# Land Lease



## rogerars (Apr 21, 2012)

I live in a Senior type manafactured home park in Ontario. I own the home but pay a monthly "Land Lease" to the owner of the park. I also pay property tax to the park for the home. Are the lease payments and property tax payments deductable on my income tax and if so, how would I do it?

Thanks

Roger


----------



## caricole (Mar 12, 2012)

Obviously a «Principal residence»

No deductions allowed for a principal residence

If sold, no capital gains to report on a principal residence
my opinion


----------



## Spudd (Oct 11, 2011)

Your opinion is not really correct. If you have a low enough income, your property taxes (and maybe the land lease too) count as deductions for Ontario taxes. 

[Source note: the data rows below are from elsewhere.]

/-- CPL, CPLB, NEG, NEGB (40_arithmetic.md R151 to R154). -/
def Obligations.ComplementNegateResult : Prop :=
  ∀ (w : Width) (n : RegNum) (s u : State) (a : BitVec w.bits) (d : Addr),
    gprLoc w s n = some d → peek w s d = some a →
    (pokeLoc w (.gpr n) s (s.ip + 2#16) d (~~~a) = some u →
      exec (cplInstr w n) s = .next
        { setFlagsFor d ⟨decide (a = BitVec.intMin w.bits), decide (~~~a = 0), false, false, (~~~a).msb⟩ u with
          ip := s.ip + 2#16 }) ∧
    (pokeLoc w (.gpr n) s (s.ip + 2#16) d (-a) = some u →
      exec (negInstr w n) s = .next
        { setFlagsFor d
            ⟨decide (a = BitVec.intMin w.bits), decide (-a = 0), decide (a = BitVec.intMin w.bits), decide (a ≠ 0),
              (-a).msb⟩ u with
          ip := s.ip + 2#16 })

/-- MUL and MULU: MDH and MDL hold the 32-bit product, whose flags are set (40_arithmetic.md R155, R156). A MULIP bit
that software set stays (DESIGN CHOICE: notes/assumptions/29.md). -/
def Obligations.MultiplyResult : Prop :=
  ∀ (signed : Bool) (n m : RegNum) (s : State) (a b : Word) (p : BitVec 32),
    gprVal .word s n = some a → gprVal .word s m = some b →
    p = (if signed then a.signExtend 32 * b.signExtend 32 else a.setWidth 32 * b.setWidth 32) →
    exec (if signed then .mul n m else .mulu n m) s = .next
      { setFlags
          { e := false
            z := decide (p = 0)
            v := if signed then decide (p.toInt < -32768) || decide (32767 < p.toInt) else decide (0xFFFF < p.toNat)
            c := false
            n := p.msb }
          { s with mdh := p.extractLsb' 16 16, mdl := p.extractLsb' 0 16 } with
        ip := s.ip + 2#16 }

/-- DIV, DIVL, DIVU, DIVLU without overflow: MDL holds the quotient, truncated toward zero unless the parameter SDIV
says otherwise, and MDH the remainder (40_arithmetic.md R157 to R160; the other rounding of SDIV and a MULIP bit that
stays are a DESIGN CHOICE, notes/assumptions/37.md and 29.md). -/
def Obligations.DivideResult : Prop :=
  ∀ (long : Bool) (n : RegNum) (s : State) (d : Word), gprVal .word s n = some d → d ≠ 0 →
    (∀ a q r : Int, a = (if long then (s.mdh ++ s.mdl).toInt else s.mdl.toInt) →
      (s.par.sdiv = .towardZero ∧ q = a.tdiv d.toInt ∧ r = a.tmod d.toInt ∨
        s.par.sdiv = .down ∧ q = a.fdiv d.toInt ∧ r = a.fmod d.toInt) →
      -32768 ≤ q → q ≤ 32767 →
      exec (if long then .divl n else .div n) s = .next
        { setFlags ⟨false, decide (q = 0), false, false, decide (q < 0)⟩
            { s with mdl := BitVec.ofInt 16 q, mdh := BitVec.ofInt 16 r } with
          ip := s.ip + 2#16 }) ∧
    (∀ a : Nat, a = (if long then (s.mdh ++ s.mdl).toNat else s.mdl.toNat) → a / d.toNat ≤ 0xFFFF →
      exec (if long then .divlu n else .divu n) s = .next
        { setFlags ⟨false, decide (a / d.toNat = 0), false, false, decide (0x8000 ≤ a / d.toNat)⟩
            { s with mdl := BitVec.ofNat 16 (a / d.toNat), mdh := BitVec.ofNat 16 (a % d.toNat) } with
          ip := s.ip + 2#16 })

/-- A division by zero or one whose quotient does not fit completes with V = 1 and E and C 0; MDL, MDH, Z and N are
unspecified, and nothing else of the machine changes (40_arithmetic.md R157 to R161; DESIGN CHOICE as in
DivideResult). -/
def Obligations.DivideOverflow : Prop :=
  ∀ (kind : DivKind) (n : RegNum) (s : State) (d : Word) (a q : Int), gprVal .word s n = some d →
    a = (match kind with
      | .div => s.mdl.toInt
      | .divl => (s.mdh ++ s.mdl).toInt
      | .divu => (s.mdl.toNat : Int)
      | .divlu => ((s.mdh ++ s.mdl).toNat : Int)) →
    q = (match s.par.sdiv with
      | .towardZero => a.tdiv d.toInt
      | .down => a.fdiv d.toInt) →
    (d = 0 ∨ (kind = .div ∨ kind = .divl) ∧ (q < -32768 ∨ 32767 < q) ∨
      kind = .divlu ∧ 0xFFFF < a / (d.toNat : Int)) →
    ∃ (x y : Word) (z neg : Bool) (k : Nat),
      exec (divInstr kind n) s = .next
        { setFlags ⟨false, z, true, false, neg⟩ { s with mdl := x, mdh := y, draws := k } with ip := s.ip + 2#16 }

/-- The forms that the spec has the model refuse: a pointer that is also the data operand (20_memory.md R71,
45_data_movement.md R230). -/
def Obligations.SameRegisterRefused : Prop :=
  ∀ (op : AluOp) (w : Width) (n m : RegNum) (i : PtrNum) (s : State),
    ((match w with
      | .word => n.toNat
      | .byte => n.toNat / 2) = i.toNat →
      exec (aluIncInstr op w n i) s = .refused .sameRegister ∧
      exec (cmpIncInstr w n i) s = .refused .sameRegister) ∧
    ((match w with
      | .word => n.toNat
      | .byte => n.toNat / 2) = m.toNat →
      exec (moveFromIncInstr w n m) s = .refused .sameRegister ∧
      exec (moveToDecInstr w m n) s = .refused .sameRegister) ∧
    (n = m →
      exec (moveIncIndInstr w n m) s = .refused .sameRegister ∧
      exec (moveIndIncInstr w n m) s = .refused .sameRegister)

/-! Bits -/

/-- BSET and BCLR: one bit of the word is written, and the flags give its old value (42_boolean_bit.md R192, R199,
R202). -/
def Obligations.BitSetClearResult : Prop :=
  ∀ (v : Bool) (qq : BitOff) (q : BitPos) (s u : State) (a : Addr) (x y : Word),
    bitLoc s qq = some a → peek .word s a = some x →
    (∀ k < 16, y.getLsbD k = if k = q.toNat then v else x.getLsbD k) →
    poke .word s (s.ip + 2#16) a y = some u →
    exec (if v then .bset qq q else .bclr qq q) s = .next
      { setFlagsFor a ⟨false, !x.getLsbD q.toNat, false, false, x.getLsbD q.toNat⟩ u with ip := s.ip + 2#16 }

/-- BMOV and BMOVN: the source bit, or its complement, is written to the destination bit; the flags give the source bit
(42_boolean_bit.md R196, R197, R202). -/
def Obligations.BitMoveResult : Prop :=
  ∀ (negated : Bool) (zz qq : BitOff) (z q : BitPos) (s u : State) (a : Addr) (x y src : Word) (b : Bool),
    bitWordVal s qq = some src → b = src.getLsbD q.toNat → bitLoc s zz = some a → peek .word s a = some x →
    (∀ k < 16, y.getLsbD k = if k = z.toNat then b != negated else x.getLsbD k) →
    poke .word s (s.ip + 4#16) a y = some u →
    exec (if negated then .bmovn zz z qq q else .bmov zz z qq q) s = .next
      { setFlagsFor a ⟨false, !b, false, false, b⟩ u with ip := s.ip + 4#16 }

/-- BAND, BOR, BXOR write the function of the two bits; these and BCMP set Z NOR, V OR, C AND, N XOR of them
(42_boolean_bit.md R191, R193, R198, R200). -/
def Obligations.BitLogicResult : Prop :=
  ∀ (zz qq : BitOff) (z q : BitPos) (s : State) (a : Addr) (x src : Word) (d b : Bool),
    bitWordVal s qq = some src → b = src.getLsbD q.toNat → bitLoc s zz = some a → peek .word s a = some x →
    d = x.getLsbD z.toNat →
    (∀ (op : BitOp) (u : State) (y : Word),
      (∀ k < 16, y.getLsbD k =
        if k = z.toNat then
          match op with
          | .and => d && b
          | .or => d || b
          | .xor => d != b
        else x.getLsbD k) →
      poke .word s (s.ip + 4#16) a y = some u →
      exec (bitLogicInstr op zz z qq q) s = .next
        { setFlagsFor a ⟨false, !(d || b), d || b, d && b, d != b⟩ u with ip := s.ip + 4#16 }) ∧
    exec (.bcmp zz z qq q) s = .next
      { setFlags ⟨false, !(d || b), d || b, d && b, d != b⟩ s with ip := s.ip + 4#16 }

/-- BFLDL and BFLDH: the masked byte is cleared, the data byte ORed in whole, the other byte kept; Z and N look at the
whole word (42_boolean_bit.md R194, R195). -/
def Obligations.BitFieldResult : Prop :=
  ∀ (qq : BitOff) (mask d : Byte) (s u : State) (a : Addr) (x y : Word),
    bitLoc s qq = some a → peek .word s a = some x → poke .word s (s.ip + 4#16) a y = some u →
    (y = x.extractLsb' 8 8 ++ (x.extractLsb' 0 8 &&& ~~~mask ||| d) →
      exec (.bfldl qq mask d) s = .next
        { setFlagsFor a ⟨false, decide (y = 0), false, false, y.msb⟩ u with ip := s.ip + 4#16 }) ∧
    (y = (x.extractLsb' 8 8 &&& ~~~mask ||| d) ++ x.extractLsb' 0 8 →
      exec (.bfldh qq mask d) s = .next
        { setFlagsFor a ⟨false, decide (y = 0), false, false, y.msb⟩ u with ip := s.ip + 4#16 })

/-! Compare -/

/-- CMP and CMPB set the flags of op1 - op2 and write nothing but the incremented pointer of `[Rwi+]`
(43_compare_loop.md R210 to R212). -/
def Obligations.CompareResult : Prop :=
  ∀ (w : Width) (s : State) (a b : BitVec w.bits),
    (∀ (f : AluForm) (i : Instr), cmpInstr w f = some i → sourceVal w s f.src = some b →
      sourceVal w s (.loc f.dst) = some a →
      exec i s = .next { setFlags (subFlags a b false true) s with ip := s.ip + f.len }) ∧
    (∀ (n : RegNum) (k : PtrNum) (p : Word) (q : Addr) (t : State), clashes w n (k.setWidth 4) = false →
      gprVal .word s (k.setWidth 4) = some p → longLoc s p = some q →
      peek w s q = some b → gprVal w s n = some a →
      pokePtr (setFlags (subFlags a b false true) s) (s.ip + 2#16) (k.setWidth 4)
        (p + match w with
          | .byte => 1#16
          | .word => 2#16) = some t →
      exec (cmpIncInstr w n k) s = .next { t with ip := s.ip + 2#16 })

http://www.fin.gov.on.ca/en/credit/oeptc/


----------



## caricole (Mar 12, 2012)

> I also pay property tax to the park for the home


I noticed, ± same as in Quebec but 

I doubt that property tax paid to the «PARK» would qualify

Municipal and or schooltaxes «YES» if paid to the municipality or schoolboard

As for RENT FOR LAND...again questionable

Rent for a dwellig....yes

my opinion


----------



## stardancer (Apr 26, 2009)

If you are living in Ontario, combine the lease payments and the property taxes that you pay to the landlord, and claim this as rent on the ON-Ben form to claim any ON credits. Rent/prop tax paid have never been deductible, except in the case of business or rental enterprises. But in Ontario, they have been eligible for ON credits.


----------